您現在的位置: Language Tips> News English> News Digest  
 





 
研究:全球變暖將滅絕一半物種
[ 2007-11-08 15:26 ]
英國科學家最近公布了一項驚人的研究成果:全球變暖將會導致地球上的動植物大量滅絕。盡管人類可能最終逃過這一劫,但地球上有一半的物種將會消亡。
Whenever the world's tropical seas warm several degrees, Earth has experienced mass extinctions over millions of years, according to a first-of-its-kind statistical study of fossil records.[Agencies]
Whenever the world's tropical seas warm several degrees, Earth has experienced mass extinctions over millions of years, according to a first-of-its-kind statistical study of fossil records.

And scientists fear it may be about to happen again - but in a matter of several decades, not tens of millions of years.

Four of the five major extinctions over 520 million years of Earth history have been linked to warmer tropical seas, something that indicates a warmer world overall, according to the new study published in Britain.

"We found that over the fossil record as a whole, the higher the temperatures have been, the higher the extinctions have been," said University of York ecologist Peter Mayhew, the co-author of the peer-reviewed research published in the Proceedings of the Royal Society B, a British journal.

Earth is on track to hit that same level of extinction-connected warming in about 100 years, unless greenhouse gas emissions are curbed, according to top scientists.

A second study, to be presented at a scientific convention, links high carbon dioxide levels, the chief man-made gas responsible for global warming, to past extinctions.

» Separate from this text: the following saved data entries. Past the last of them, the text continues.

/-- Check 7: the operation, its scopes or its target are allowed in the state (R469, R483, R489). -/
def State.opAllowed (s : State) (t : List Byte) : Bool :=
  match tokOp t with
  | 0 => decide (s.life = 0 ∨ s.life = 3) || !(bit (tokScopes t) 4 || bit (tokScopes t) 6)
  | 1 => decide (tokArg t = 4 ∨ (tokArg t = 3 ∧ s.life = 2))
  | 2 => decide (s.life = 1 ∨ s.life = 2)
  | 3 => decide (s.life = 2)
  | _ => decide (s.life = 0)

/-- Scopes that clear before they open (R484): 0 CORE, 1 MEM and 4 MGMT, unless 5 DATA; 6 SCAN always. -/
def clearsFirst (scopes : Nat) : Bool :=
  bit scopes 6 || (!bit scopes 5 && (bit scopes 0 || bit scopes 1 || bit scopes 4))

/-- Check 8 applies: clearing or a transition is needed. -/
def State.needsDisabled (s : State) (t : List Byte) : Bool :=
  match tokOp t with
  | 0 => clearsFirst (tokScopes t)
  | 2 => decide (s.life = 1)
  | 3 => false
  | _ => true

/-- Check 10: the slot of an ENROLL is free; that of a REVOKE is enrolled and not the last unrevoked one. -/
def State.slotOk (s : State) (t : List Byte) : Bool :=
  let k := tokSlot t
  let f := s.sec.fuses
  match tokOp t with
  | 2 => !(f.owner k).enrolled
  | 3 => (f.owner k).enrolled && ((f.owner k).revoked || ([1, 2, 3, 4].any fun j => decide (j ≠ k) && f.ownerActive j))
  | _ => true

def State.allDisabled (s : State) : Bool :=
  (List.range 16).all fun c => decide (s.fld R.CTX_STATUS.STATE c = ctxDisabled)

/-- The nonce in force, as 32 bytes (R480). -/
def State.nonce (s : State) : List Byte := (List.range 8).flatMap fun i => leBytes (s.fld R.SEC_NONCE.NONCE 0 i) 4

/-- The first check of R482 that a token fails; 0 where it is accepted. -/
def State.tokenResult (s : State) (t : List Byte) : Nat :=
  let key := (t.drop 0x80).take 136
  if t.length < 512 then 9
  else if !tokForm t then 1
  else if tokWord t 8 8 ≠ s.sec.fuses.deviceId then 2
  else if (t.drop 0x10).take 32 ≠ s.nonce then 3
  else if !s.signerOk (tokOp t) (tokSigner t) then 4
  else if Config.sha512 (key.take 133) ≠ s.sec.fuses.slotHash (tokSigner t) then 5
  else if !Config.ecdsaVerify key (t.take 0x108) ((t.drop 0x108).take 132) then 6
  else if !s.opAllowed t then 7
  else if s.needsDisabled t && !s.allDisabled then 8
  else if !s.slotOk t then 10
  else if decide (tokOp t = 4) && s.sec.fuses.secretWritten then 11
  else if tokOp t = 0 ∧ bit (tokScopes t) 6 = true ∧ s.fld R.DEV_PWR.CURRENT ≠ 0 then 12
  else 0
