-- ==== Sys2Proof/Machine/Serving.lean ====
section
/-! DEFINITION. Machine/Serving.lean: the serving step's messages and timers, and the Crystalliser's commands
(R292-R332; 11_manifest_and_step_building.md, 12_crystalliser.md). -/
namespace Sys2Proof.Machine

/-- A step message of a kind is taken by the context it is for; one that is refused changes nothing (R301). -/
def State.stepTake (s : State) (kind : Nat) (m : StepMsg) (f : State → Nat → State) : State :=
  match s.stepTarget kind m with
  | some c => f s c
  | none => s

/-- BCAST (R300). -/
def execBcast (m : StepMsg) (s : State) : Result :=
  .next (s.stepTake 1 m fun s c => s.bcast c m)

/-- The member launches its step (R300). -/
def execStepLaunch (ctx : Fin 16) (s : State) : Result :=
  .next (s.stepLaunch ctx)

/-- The member's cores have returned (R244, R300). -/
def execMemberReady (ctx : Fin 16) (s : State) : Result :=
  .next (s.memberReady ctx)

/-- READY (R244, R300). -/
def execReady (m : StepMsg) (s : State) : Result :=
  .next (s.stepTake 2 m fun s c => s.takeReady c m)

/-- The helm commits (R303). -/
def execHelmCommit (ctx : Fin 16) (far : List Byte) (s : State) : Result :=
  .next (s.helmCommit ctx far)

/-- COMMIT (R244, R303). -/
def execCommit (m : StepMsg) (s : State) : Result :=
  .next (s.stepTake 3 m fun s c => s.takeCommit c m)

/-- SCATTERED (R188, R293): `resident` are the layers whose FALLBACK ranges are readable on the member, and `failed`
those whose staging failed there. -/
def execScattered (m : StepMsg) (resident failed : List Nat) (s : State) : Result :=
  .next (s.stepTake 4 m fun s c => s.takeScattered c m resident failed)

/-- REPLAY (R305). -/
def execReplay (m : StepMsg) (s : State) : Result :=
  .next (s.stepTake 5 m fun s c => s.takeReplay c m)

/-- CONVOY_END (R508). -/
def execConvoyEnd (m : StepMsg) (s : State) : Result :=
  .next (s.stepTake 6 m fun s c => s.takeConvoyEnd c m)

/-- A builder that the Tolls hold runs again (R294). -/
def execBuildRetry (ctx : Fin 16) (s : State) : Result :=
  .next (s.retryBuild ctx)

/-- The last READY is late (R306). -/
def execReadyTimeout (ctx : Fin 16) (s : State) : Result :=
  .next (s.stall ctx)

/-- `X_XSAMP` (R319). -/
def execXXsamp (core : Fin 512) (tag : BitVec 6) (desc dst : BitVec 14) (w : Bundle) (s : State) : Result :=
  .next (s.bundle core (withX w (.xsamp tag desc dst)))

/-- A die's arbiter grants a sample request (R320). -/
def execXsampGrant (die : Fin 8) (s : State) : Result :=
  .next (s.xsampGrant die)

/-- A lane finishes a draw (R317-R330). -/
def execXsampDrawDone (core : Fin 512) (tag : BitVec 6) (faults : Nat) (far : List Byte) (drop : List Nat) (s : State) :
    Result :=
  .next (s.xsampDrawn core tag.toNat faults far drop)

/-- A write of `MANI_CMD` (R309, R313): its result, and, for a cancellation, the empty step it may want (R292). A
reserved OP has result 3. -/
def State.maniCommand (s : State) (c op : Nat) : State :=
  let slot := s.fld R.MANI_CMD_ARG.SLOT c
  let gen := s.fld R.MANI_CMD_ARG.GEN c
  let r := match op with
    | 1 => s.cancel c slot gen
    | 2 => s.draftSet c slot gen (s.fld R.MANI_CMD_ARG.VALUE c)
    | _ => (3, s)
  (r.2.put R.MANI_CMD_RESULT.RESULT c r.1).emptyStep c

/-- A write of a Toll's LEVEL (R298): the integer part is set, the fraction is 0, and a held builder runs again. -/
def State.levelWrite (s : State) (c k : Nat) (v : BitVec 32) : State :=
  (s.modCtx c fun x => x.setBucket k { x.bucket k with level := v.toInt * 100000000 }).retryBuild c

end Sys2Proof.Machine
end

In the British study, Mayhew and his colleagues looked at temperatures in 10 million-year chunks because fossil records aren't that precise in time measurements. They then compared those to the number of species, the number of species families, and overall biodiversity. They found more biodiversity with lower temperatures and more species dying with higher temperatures.

The researchers examined tropical sea temperatures - the only ones that can be determined from fossil records and go back hundreds of millions of years. They indicate a natural 60 million-year climate cycle that moves from a warmer "greenhouse" to a cooler "icehouse." The Earth is warming from its current colder period.

Every time the tropical sea temperatures were about 7 degrees warmer than they are now and stayed that way for millions of enough years, there was a die-off. How fast extinctions happen varies in length.

The study linked mass extinctions with higher temperatures, but did not try to establish a cause-and-effect. For example, the most recent mass extinction, the one 65 million years ago that included the die-off of dinosaurs, probably was caused by an asteroid collision as scientists theorize and Mayhew agrees.

But extinctions were likely happening anyway as temperatures were increasing, Mayhew said. Massive volcanic activity, which releases large amounts of carbon dioxide, have also been blamed for the dinosaur extinction.

The author of the second study, which focuses on carbon dioxide, said he does see a cause-and-effect between warmer seas and extinctions.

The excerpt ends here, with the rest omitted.